== Segment start ==

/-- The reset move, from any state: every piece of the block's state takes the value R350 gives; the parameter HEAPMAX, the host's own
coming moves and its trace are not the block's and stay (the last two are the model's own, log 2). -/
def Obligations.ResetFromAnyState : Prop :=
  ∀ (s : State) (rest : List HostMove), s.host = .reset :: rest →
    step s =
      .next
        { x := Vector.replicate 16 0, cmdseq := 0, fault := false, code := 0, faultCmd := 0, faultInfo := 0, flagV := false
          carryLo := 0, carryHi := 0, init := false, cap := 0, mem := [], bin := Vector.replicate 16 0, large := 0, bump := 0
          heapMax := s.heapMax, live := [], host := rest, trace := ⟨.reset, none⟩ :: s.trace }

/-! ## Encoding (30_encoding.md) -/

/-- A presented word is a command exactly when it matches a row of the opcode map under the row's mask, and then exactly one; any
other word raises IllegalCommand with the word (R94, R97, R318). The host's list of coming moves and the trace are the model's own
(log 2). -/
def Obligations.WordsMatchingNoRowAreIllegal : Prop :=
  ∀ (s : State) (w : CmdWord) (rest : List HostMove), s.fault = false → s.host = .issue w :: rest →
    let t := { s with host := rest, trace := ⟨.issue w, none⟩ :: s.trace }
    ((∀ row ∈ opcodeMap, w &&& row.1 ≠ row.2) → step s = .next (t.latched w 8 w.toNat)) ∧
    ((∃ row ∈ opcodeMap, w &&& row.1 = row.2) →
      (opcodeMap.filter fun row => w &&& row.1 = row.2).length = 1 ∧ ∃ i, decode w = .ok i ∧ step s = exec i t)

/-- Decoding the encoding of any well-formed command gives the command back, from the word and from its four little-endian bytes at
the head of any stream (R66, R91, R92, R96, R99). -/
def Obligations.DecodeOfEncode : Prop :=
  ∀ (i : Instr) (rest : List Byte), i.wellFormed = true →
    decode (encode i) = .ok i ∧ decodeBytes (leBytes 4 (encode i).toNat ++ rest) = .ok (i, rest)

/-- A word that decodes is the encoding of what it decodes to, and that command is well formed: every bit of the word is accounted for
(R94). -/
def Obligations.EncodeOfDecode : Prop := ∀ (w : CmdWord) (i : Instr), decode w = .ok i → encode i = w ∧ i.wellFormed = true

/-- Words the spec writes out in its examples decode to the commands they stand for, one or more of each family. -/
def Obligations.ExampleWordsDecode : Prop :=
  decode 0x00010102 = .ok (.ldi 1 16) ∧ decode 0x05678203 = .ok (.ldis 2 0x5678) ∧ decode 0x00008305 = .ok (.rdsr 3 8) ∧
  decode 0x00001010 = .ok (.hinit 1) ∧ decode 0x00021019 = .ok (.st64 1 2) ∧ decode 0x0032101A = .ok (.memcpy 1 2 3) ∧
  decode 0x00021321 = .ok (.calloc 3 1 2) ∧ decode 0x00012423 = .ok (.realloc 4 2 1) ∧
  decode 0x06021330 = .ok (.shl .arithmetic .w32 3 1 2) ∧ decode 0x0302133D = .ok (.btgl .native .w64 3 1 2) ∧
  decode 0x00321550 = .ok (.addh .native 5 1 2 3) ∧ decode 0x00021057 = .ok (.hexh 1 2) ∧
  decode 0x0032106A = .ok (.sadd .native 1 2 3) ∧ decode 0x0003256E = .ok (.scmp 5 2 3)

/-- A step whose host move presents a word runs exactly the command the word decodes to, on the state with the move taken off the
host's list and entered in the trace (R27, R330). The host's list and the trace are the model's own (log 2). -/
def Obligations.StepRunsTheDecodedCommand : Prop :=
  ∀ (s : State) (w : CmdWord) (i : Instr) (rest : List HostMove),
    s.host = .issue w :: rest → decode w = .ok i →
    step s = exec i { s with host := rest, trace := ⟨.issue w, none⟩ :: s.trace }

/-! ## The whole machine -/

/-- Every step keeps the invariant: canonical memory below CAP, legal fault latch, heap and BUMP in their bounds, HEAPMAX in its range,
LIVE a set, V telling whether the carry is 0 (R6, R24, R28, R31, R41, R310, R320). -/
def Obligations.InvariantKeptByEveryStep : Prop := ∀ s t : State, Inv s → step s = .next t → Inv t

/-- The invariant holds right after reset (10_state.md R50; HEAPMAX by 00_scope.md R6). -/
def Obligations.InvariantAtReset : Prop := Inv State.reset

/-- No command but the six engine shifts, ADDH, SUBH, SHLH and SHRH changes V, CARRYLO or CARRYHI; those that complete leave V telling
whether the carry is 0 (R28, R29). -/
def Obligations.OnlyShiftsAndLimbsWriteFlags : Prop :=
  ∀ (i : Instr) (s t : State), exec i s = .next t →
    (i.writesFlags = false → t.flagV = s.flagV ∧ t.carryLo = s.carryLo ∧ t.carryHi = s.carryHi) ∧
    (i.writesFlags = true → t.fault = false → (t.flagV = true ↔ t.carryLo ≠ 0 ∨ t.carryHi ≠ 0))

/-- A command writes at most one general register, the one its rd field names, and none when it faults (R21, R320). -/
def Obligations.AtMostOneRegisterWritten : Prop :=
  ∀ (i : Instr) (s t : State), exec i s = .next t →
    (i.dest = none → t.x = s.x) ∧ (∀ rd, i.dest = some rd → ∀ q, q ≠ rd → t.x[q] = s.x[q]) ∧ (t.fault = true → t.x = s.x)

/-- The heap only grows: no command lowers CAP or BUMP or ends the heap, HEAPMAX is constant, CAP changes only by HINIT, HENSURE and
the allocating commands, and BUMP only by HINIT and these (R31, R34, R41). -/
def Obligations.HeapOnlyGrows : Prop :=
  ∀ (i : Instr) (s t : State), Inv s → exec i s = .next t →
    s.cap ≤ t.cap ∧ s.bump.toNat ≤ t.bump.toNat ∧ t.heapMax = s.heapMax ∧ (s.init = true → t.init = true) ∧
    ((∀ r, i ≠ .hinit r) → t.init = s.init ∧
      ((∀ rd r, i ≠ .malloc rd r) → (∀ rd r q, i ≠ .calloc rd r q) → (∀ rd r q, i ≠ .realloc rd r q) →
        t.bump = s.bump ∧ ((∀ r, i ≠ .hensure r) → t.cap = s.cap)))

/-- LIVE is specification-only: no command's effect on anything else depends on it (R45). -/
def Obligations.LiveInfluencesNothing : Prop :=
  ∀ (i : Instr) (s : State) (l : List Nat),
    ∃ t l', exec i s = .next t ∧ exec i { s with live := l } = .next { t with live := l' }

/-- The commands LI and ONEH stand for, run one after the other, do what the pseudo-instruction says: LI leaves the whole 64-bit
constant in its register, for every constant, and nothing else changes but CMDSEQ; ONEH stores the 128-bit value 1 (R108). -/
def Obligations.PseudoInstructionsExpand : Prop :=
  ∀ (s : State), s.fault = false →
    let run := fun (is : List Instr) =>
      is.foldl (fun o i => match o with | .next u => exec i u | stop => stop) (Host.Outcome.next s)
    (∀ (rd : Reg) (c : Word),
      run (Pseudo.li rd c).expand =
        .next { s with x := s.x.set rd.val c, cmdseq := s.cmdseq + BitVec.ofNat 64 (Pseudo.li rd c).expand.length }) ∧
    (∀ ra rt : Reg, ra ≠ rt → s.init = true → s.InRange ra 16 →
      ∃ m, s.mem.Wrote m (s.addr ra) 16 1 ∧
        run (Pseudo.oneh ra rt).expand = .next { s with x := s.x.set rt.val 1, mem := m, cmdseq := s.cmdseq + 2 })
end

== Segment end ==

• **TASK ITEM**:
Up to and including the last line of the data, copy each line exactly, starting with the line that contains "is.foldl (fun o".

• **SOLUTION TO THE PROBLEM**:
      is.foldl (fun o i => match o with | .next u => exec i u | stop => stop) (Host.Outcome.next s)
    (∀ (rd : Reg) (c : Word),
      run (Pseudo.li rd c).expand =
        .next { s with x := s.x.set rd.val c, cmdseq := s.cmdseq + BitVec.ofNat 64 (Pseudo.li rd c).expand.length }) ∧
    (∀ ra rt : Reg, ra ≠ rt → s.init = true → s.InRange ra 16 →
      ∃ m, s.mem.Wrote m (s.addr ra) 16 1 ∧
        run (Pseudo.oneh ra rt).expand = .next { s with x := s.x.set rt.val 1, mem := m, cmdseq := s.cmdseq + 2 })
end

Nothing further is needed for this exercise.